Task goal
Report each line from the records where the string "plainEnd" turns up.

Dataset content
/-! ### The Set-Line Store takes a line (R81, R82, R86) -/

/-- Items of the pool in use (R80). -/
def LineStore.used (st : LineStore) : Nat := (st.records.map (fun r => r.items.length)).sum

/-- The store takes this line (R81). -/
def LineStore.takes (st : LineStore) (r : LineRecord) : Bool :=
  decide (st.records.length < Config.storeLines) && decide (st.used + r.items.length ≤ Config.storeItems)

/-- The proof state after line `n` went without a proof (R86). -/
def ProofState.without (n : Nat) : ProofState → ProofState
  | .complete => .partialFrom n
  | .partialFrom m => .partialFrom (min m n)
  | .none => .none

def ProofState.isPartial : ProofState → Bool
  | .partialFrom _ => true
  | _ => false

/-- The consumer fields of a line as it is appended (R82). Once the proof of a take has been dropped no later line of its
FILM passes is proofed (R93), be its proof state none (DESIGN CHOICE, Log 45: R82's table has such a line proofed). -/
def consumers (s : State) (t : Take) : Bool × Bool :=
  match s.passKind with
  | .film => (true, !s.paperOut && !t.proofState.isPartial && !t.proofDropped)
  | .proof => (false, true)

/-- The line counters of R58. -/
def Counters.addLine (c : Counters) (r : LineRecord) : Counters :=
  let up (n : Nat) (b : Bool) : Nat := satAdd Config.top16 n (one b)
  { c with
    lines := up c.lines true, hyphenated := up c.hyphenated r.flags.hyphenated, loose := up c.loose r.flags.loose
    letterspaced := up c.letterspaced r.flags.letterspaced, overset := up c.overset r.flags.overset
    absent := satAdd Config.top16 c.absent (r.items.filter (fun i => i.absent)).length }

/-- The ladder count after a line's end (R71). -/
def ladderAfter (count : Nat) (f : LineFlags) : Nat :=
  if f.hyphenated || f.explicitHyphen then min 7 (count + 1) else 0

/-- The context after a line has been appended: the next line number and the ladder count, then the pending values (R58,
R71), then where reading goes on (R47). The galley sequence is that of the take's current galley, which Film Transport writes
as it opens one (R16, `openGalley`). -/
def afterLine (c : Context) (p : PendingValues) (sl : SetLine) : Context × Nat :=
  let c1 : Context :=
    { c with nextLine := satAdd Config.top16 c.nextLine 1, ladderCount := ladderAfter c.ladderCount sl.record.flags }
  let (c2, n) := p.apply c1
  ({ c2 with resume := sl.next.offset, font := sl.next.font, size := sl.next.size }, n)

/-! ### The pass's end and the next line -/

/-- The Compositor reports the end of the pass and goes to IDLE, keeping its context with the resume offset at the end of
the text (R35, R84 case 4); what copy commands after the last line have set in it stays (DESIGN CHOICE, Log 61). -/
def reportEnd (s : State) (t : Take) : State :=
  let c := s.comp.ctx.map (fun x => { x with resume := t.textLen })
  { s with comp := { idleCompositor with ctx := c }
           pass := s.pass.map (fun p => { p with reported := true }) }

/-- A line begins (R17, R36): at the end of the text the pass ends (Log 23); otherwise the snapshot is taken, and the
Compositor reads on or pauses. -/
def startLine (s : State) (t : Take) (ctx : Context) (subst after : Bool) : State :=
  let s1 := { s with comp :=
    { idleCompositor with
      phase := if s.pausing then .paused else .setting
      ctx := some ctx, snap := some ctx, groupStart := ctx.resume, groupFont := ctx.font, groupSize := ctx.size
      groupAfter := after, afterSpace := after, subst := subst } }
  if t.textLen ≤ ctx.resume then reportEnd s1 t else s1

/-- The store takes a complete line: the take's counters and proof state, the context and the next line follow (R58,
R82, R86). -/
def appendLine (s : State) (t : Take) (ctx : Context) (sl : SetLine) : State :=
  let use := consumers s t
  let r := { sl.record with filmPending := use.1, proofPending := use.2 }
  let next := afterLine ctx s.comp.pend sl
  let s1 := s.modActive (fun t =>
    { t with
      counters := let c := t.counters.addLine r; { c with clamped := satAdd Config.top16 c.clamped next.2 }
      proofState := if use.1 && !use.2 then t.proofState.without r.number else t.proofState })
  startLine { s1 with store := { s1.store with records := s1.store.records ++ [r] } } t next.1 sl.next.subst sl.next.after

/-- A complete line is offered to the store (R35, R81): it is appended, or the Compositor waits with it held whole. -/
def offerLine (s : State) (t : Take) (ctx : Context) (sl : SetLine) : State :=
  if s.store.takes sl.record then appendLine s t ctx sl
  else modComp s (fun c => { c with phase := .waiting, held := some sl, line := [], group := [], discs := [] })

/-- A line is completed under the values in force on it (R8, R57). -/
def completeLine (s : State) (t : Take) (ctx : Context) (items : List BuildItem) (e : LineEnd) (next : ReadOn) :
    State :=
  let base := match items.find? BuildItem.isBox with
    | some i => i.size
    | none => ctx.size
  offerLine s t ctx { record := makeRecord ctx (s.comp.snap.getD ctx) base items e, next := next }

/-! ### Word groups (R42 to R47) -/

/-- A kept word space as an item: it carries the font and size of the box before it (R42). -/
def spaceItem (before : List BuildItem) : BuildItem :=
  match before.reverse.find? BuildItem.isBox with
  | some b => { kind := .justifying, code := 0x20, font := b.font, size := b.size, width := 0, absent := false,
                offset := 0, subst := false, after := false }
  | none => { kind := .justifying, code := 0x20, font := 0, size := 10, width := 0, absent := false, offset := 0,
              subst := false, after := false }

/-- The line with its kept word spaces, ready for a group to join (R43). -/
def Compositor.spacedLine (c : Compositor) : List BuildItem :=
  if c.line.isEmpty then [] else c.line ++ List.replicate c.spaces (spaceItem c.line)

/-- The values the line is set under, where these items follow what it holds (R41). -/
def Compositor.values (c : Compositor) (ctx : Context) (items : List BuildItem) : LineValues :=
  lineValues ctx (match (c.line ++ items).find? BuildItem.isBox with
    | some i => i.size
    | none => ctx.size)

/-- Reading goes on at the first box from place `n` of the group on (R47), or, where no box follows, at the byte that ended
the group (Log 22). The mark of a substituting SIZE goes with the box, or still waits for one (R10). -/
def readOnAt (c : Compositor) (ctx : Context) (stop n : Nat) : ReadOn :=
  match (c.group.drop n).find? BuildItem.isBox with
  | some b =>
    { offset := b.offset, font := b.font, size := b.size, subst := b.subst, after := b.after }
  | none =>
    { offset := stop, font := ctx.font, size := ctx.size, subst := c.subst, after := c.afterSpace }

/-- Reading goes on at the first byte of the group (R47), with the values of its first box (R17) and its mark of a
substituting SIZE (R10). -/
def readOnGroup (c : Compositor) : ReadOn :=
  match c.group.find? BuildItem.isBox with
  | some b =>
    { offset := c.groupStart, font := b.font, size := b.size, subst := b.subst, after := c.groupAfter }
  | none =>
    { offset := c.groupStart, font := c.groupFont, size := c.groupSize, subst := c.subst, after := c.groupAfter }

/-- The added hyphen after a prefix that ends in this box, with its width just looked up (R40). -/
def hyphenBox (last : BuildItem) (w : Nat) : BuildItem :=
  { kind := .character, code := 0x2D, font := last.font, size := last.size, width := unitsFine w last.size,
    absent := false, offset := last.offset, subst := false, after := false }

/-- A break that the attempt may take: the items of the prefix, and its candidate. -/
structure Break where
  place : Nat
  items : List BuildItem
  kind : BreakKind
deriving DecidableEq, Repr

/-- The candidates weighed in order along the group, each added hyphen looked up as it is measured; the furthest usable one
is kept (R40, R44, Log 21). -/
def weigh (v : LineValues) (line group : List BuildItem) :
    List (Nat × BreakKind) → State → Option Break → State × Option Break
  | [], s, best => (s, best)
  | (i, .explicit) :: cs, s, best =>
    let items := line ++ group.take (i + 1)
    weigh v line group cs s (if v.fits items then some { place := i, items := items, kind := .explicit } else best)
  | (i, .added) :: cs, s, best =>
    match group[i]? with
    | some last =>
      let (w, s1) := lookup s last.font 0x2D
      let items := line ++ group.take (i + 1) ++ [hyphenBox last w]
      weigh v line group cs s1
        (if 0 < w ∧ v.fits items then some { place := i, items := items, kind := .added } else best)
    | none => weigh v line group cs s best

/-- The longest prefix that ends in a box and meets both fit conditions, or the first box alone (R45, steps 2 and 3): how
many items of the group it takes. -/
def oversetPrefix (v : LineValues) (group : List BuildItem) : Nat :=
  (List.range group.length).foldl
    (fun best i => if (group[i]?).any BuildItem.isBox && v.fits (group.take (i + 1)) then i + 1 else best) 1

/-- How the line ends at a candidate (R44). -/
def BreakKind.lineEnd : BreakKind → LineEnd
  | .added => { paraEnd := false, overset := false, hyphenated := true, explicit := false }
  | .explicit => { paraEnd := false, overset := false, hyphenated := false, explicit := true }

def plainEnd : LineEnd := { paraEnd := false, overset := false, hyphenated := false, explicit := false }

/-- A word group that does not fit (R44, R45): `stop` is the offset of the byte that ended it. -/
def breakGroup (s : State) (t : Take) (ctx : Context) (stop : Nat) : State :=
  let c := s.comp
  let v := c.values ctx c.group
  let asked : AttemptValues := { hyph := ctx.hyph, caps := ctx.caps, limit := ctx.ladderLimit, count := ctx.ladderCount }
  let (s1, best) := weigh v c.spacedLine c.group (candidates s.hyph t.exceptions asked c.group c.discs) s none
  match best with
  | some b => completeLine s1 t ctx b.items b.kind.lineEnd (readOnAt c ctx stop (b.place + 1))
  | none =>
    if c.line.isEmpty then
      let n := oversetPrefix v c.group
      completeLine s1 t ctx (c.group.take n) { plainEnd with overset := true } (readOnAt c ctx stop n)
    else completeLine s1 t ctx c.line plainEnd (readOnGroup c)

/-- A word group ends (R43): `stop` is the offset of the byte that ended it, `next` the offset after that byte, and
`para` says that it was ENDPARA or the end of copy. -/
def closeGroup (s : State) (t : Take) (ctx : Context) (stop next : Nat) (para : Bool) : State :=
  let c := s.comp
  let joined := if c.group.isEmpty then c.line else c.spacedLine ++ c.group
  if (c.values ctx c.group).fits joined || c.group.isEmpty then
    if para then
      completeLine s t ctx joined { plainEnd with paraEnd := true }
        { offset := next, font := ctx.font, size := ctx.size, subst := c.subst, after := c.afterSpace }
    else
      modComp s (fun c =>
        { c with
          ctx := some { ctx with resume := next }, line := joined, group := [], discs := []
          spaces := if c.group.isEmpty then c.spaces + 1 else 1
          groupStart := next, groupFont := ctx.font, groupSize := ctx.size, groupAfter := true, afterSpace := true })
  else breakGroup s t ctx stop

/-! ### Boxes and spaces -/

/-- The byte read is left behind: reading stands at `next`. -/
def readPast (s : State) (next : Nat) : State := modCtx s (fun c => { c with resume := next })

/-- A box is placed in the word being read (R7, R15, R42); a line's first box gives its snapshot the font and size that
apply to it (R17, Log 20), and takes the mark of a substituting SIZE read before it (R57). Only a character byte stands
between two word spaces as a text byte that is no command (R6, Log 19). -/
def placeBox (s : State) (kind : ItemKind) (code width : Nat) (absent : Bool) (next : Nat) : State :=
  match s.comp.ctx with
  | some x =>
    let c := s.comp
    let i : BuildItem :=
      { kind := kind, code := code, font := x.font, size := x.size, width := width, absent := absent
        offset := x.resume, subst := c.subst, after := c.afterSpace }
    let snap := if c.holdsBox then c.snap else c.snap.map (fun y => { y with font := x.font, size := x.size })
    { s with comp :=
      { c with
        ctx := some { x with resume := next }, snap := snap, group := c.group ++ [i], subst := false
        afterSpace := c.afterSpace && kind ≠ .character } }
  | none => s

/-- An NBSPACE: one justifying space of the group, dropped where the line holds no box (R15). As an item of its line it
bears the mark of a substituting SIZE read before it (R57), and the mark goes on to the next box, since it is no box (R10). -/
def placeNbspace (s : State) (next : Nat) : State :=
  match s.comp.ctx with
  | some x =>
    let c := s.comp
    let i := { spaceItem (c.line ++ c.group) with offset := x.resume, subst := c.subst, after := c.afterSpace }
    { s with comp :=
      { c with
        ctx := some { x with resume := next }, group := if c.holdsBox then c.group ++ [i] else c.group } }
  | none => s

/-- A WAITING Compositor offers its held line again (R35). -/
def retryLine (s : State) : Option State :=
  match s.active?, s.comp.ctx, s.comp.held with
  | some t, some x, some h =>
    if s.comp.phase = .waiting ∧ s.store.takes h.record then some (appendLine s t x h) else none
  | _, _, _ => none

Answer box
def plainEnd : LineEnd := { paraEnd := false, overset := false, hyphenated := false, explicit := false }
      completeLine s1 t ctx (c.group.take n) { plainEnd with overset := true } (readOnAt c ctx stop n)
    else completeLine s1 t ctx c.line plainEnd (readOnGroup c)
      completeLine s t ctx joined { plainEnd with paraEnd := true }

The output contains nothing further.